How many lines in the records below contain the word "none"? Answer with the number alone.

=-=-=

/-- The major opcodes (R304). The opcodes of the absent coprocessor 2 are 18, 50, 54, 58 and 62 (R316). -/
def decodeFields (op : BitVec 6) (rs rt rd sa : BitVec 5) (fn : BitVec 6) : Except Reserved Instr :=
  match op with
  | 0 => decodeSpecial rs rt rd sa fn
  | 1 => decodeRegimm rs rt rd sa fn
  | 16 => decodeCop0 rs rt rd sa fn
  | 17 => decodeCop1 rs rt rd sa fn
  | 18 => .error .cop2
  | 19 => decodeCop1x rs rt rd sa fn
  | 28 => decodeSpecial2 rs rt rd sa fn
  | 50 => .error .cop2
  | 54 => .error .cop2
  | 58 => .error .cop2
  | 62 => .error .cop2
  | 2 => .ok (.j (imm26 rs rt rd sa fn))
  | 3 => .ok (.jal (imm26 rs rt rd sa fn))
  | 4 => .ok (.beq rs rt (imm16 rd sa fn))
  | 5 => .ok (.bne rs rt (imm16 rd sa fn))
  | 6 => need (rt == 0) .integer (.blez rs (imm16 rd sa fn))
  | 7 => need (rt == 0) .integer (.bgtz rs (imm16 rd sa fn))
  | 8 => .ok (.addi rs rt (imm16 rd sa fn))
  | 9 => .ok (.addiu rs rt (imm16 rd sa fn))
  | 10 => .ok (.slti rs rt (imm16 rd sa fn))
  | 11 => .ok (.sltiu rs rt (imm16 rd sa fn))
  | 12 => .ok (.andi rs rt (imm16 rd sa fn))
  | 13 => .ok (.ori rs rt (imm16 rd sa fn))
  | 14 => .ok (.xori rs rt (imm16 rd sa fn))
  | 15 => need (rs == 0) .integer (.lui rt (imm16 rd sa fn))
  | 20 => .ok (.beql rs rt (imm16 rd sa fn))
  | 21 => .ok (.bnel rs rt (imm16 rd sa fn))
  | 22 => need (rt == 0) .integer (.blezl rs (imm16 rd sa fn))
  | 23 => need (rt == 0) .integer (.bgtzl rs (imm16 rd sa fn))
  | 24 => .ok (.daddi rs rt (imm16 rd sa fn))
  | 25 => .ok (.daddiu rs rt (imm16 rd sa fn))
  | 26 => .ok (.ldl rs rt (imm16 rd sa fn))
  | 27 => .ok (.ldr rs rt (imm16 rd sa fn))
  | 32 => .ok (.lb rs rt (imm16 rd sa fn))
  | 33 => .ok (.lh rs rt (imm16 rd sa fn))
  | 34 => .ok (.lwl rs rt (imm16 rd sa fn))
  | 35 => .ok (.lw rs rt (imm16 rd sa fn))
  | 36 => .ok (.lbu rs rt (imm16 rd sa fn))
  | 37 => .ok (.lhu rs rt (imm16 rd sa fn))
  | 38 => .ok (.lwr rs rt (imm16 rd sa fn))
  | 39 => .ok (.lwu rs rt (imm16 rd sa fn))
  | 40 => .ok (.sb rs rt (imm16 rd sa fn))
  | 41 => .ok (.sh rs rt (imm16 rd sa fn))
  | 42 => .ok (.swl rs rt (imm16 rd sa fn))
  | 43 => .ok (.sw rs rt (imm16 rd sa fn))
  | 44 => .ok (.sdl rs rt (imm16 rd sa fn))
  | 45 => .ok (.sdr rs rt (imm16 rd sa fn))
  | 46 => .ok (.swr rs rt (imm16 rd sa fn))
  | 47 => .ok (.cache rs rt (imm16 rd sa fn))
  | 48 => .ok (.ll rs rt (imm16 rd sa fn))
  | 49 => .ok (.lwc1 rs rt (imm16 rd sa fn))
  | 51 => .ok (.pref rs rt (imm16 rd sa fn))
  | 52 => .ok (.lld rs rt (imm16 rd sa fn))
  | 53 => .ok (.ldc1 rs rt (imm16 rd sa fn))
  | 55 => .ok (.ld rs rt (imm16 rd sa fn))
  | 56 => .ok (.sc rs rt (imm16 rd sa fn))
  | 57 => .ok (.swc1 rs rt (imm16 rd sa fn))
  | 60 => .ok (.scd rs rt (imm16 rd sa fn))
  | 61 => .ok (.sdc1 rs rt (imm16 rd sa fn))
  | 63 => .ok (.sd rs rt (imm16 rd sa fn))
  | _ => .error .integer

/-- The instruction a word stands for, or why it is none (R318). -/
def decode (w : HalfWord) : Except Reserved Instr :=
  decodeFields (opField w) (rsField w) (rtField w) (rdField w) (saField w) (fnField w)

/-- The instruction of a word numbered as spec/opcode_table.json numbers its bits. -/
def decodeTableWord (_nbits w : Nat) : Option Instr :=
  match decode (BitVec.ofNat 32 w) with
  | .ok i => some i
  | .error _ => none

/-- The word of six fields (R301, R302). -/
def pack (op : BitVec 6) (rs rt rd sa : BitVec 5) (fn : BitVec 6) : HalfWord := op ++ rs ++ rt ++ rd ++ sa ++ fn

/-- Five bits of a field from bit `k` up. -/
def sub5 {n : Nat} (x : BitVec n) (k : Nat) : BitVec 5 := x.extractLsb' k 5

/-- Six bits of a field from bit `k` up. -/
def sub6 {n : Nat} (x : BitVec n) (k : Nat) : BitVec 6 := x.extractLsb' k 6

/-- The rs field of WAIT: the CO bit and bits 24:21 of the code (R309). -/
def coWait (code : BitVec 19) : BitVec 5 := (1 : BitVec 1) ++ code.extractLsb' 15 4

/-- A condition code number with two bits after it (R302). -/
def ccLow (cc : BitVec 3) (low : BitVec 2) : BitVec 5 := cc ++ low

/-- The function field of the COP0 moves: zero and the select field (R302). -/
def selFn (sel : BitVec 3) : BitVec 6 := (0 : BitVec 3) ++ sel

=-=-=

Task solution: 2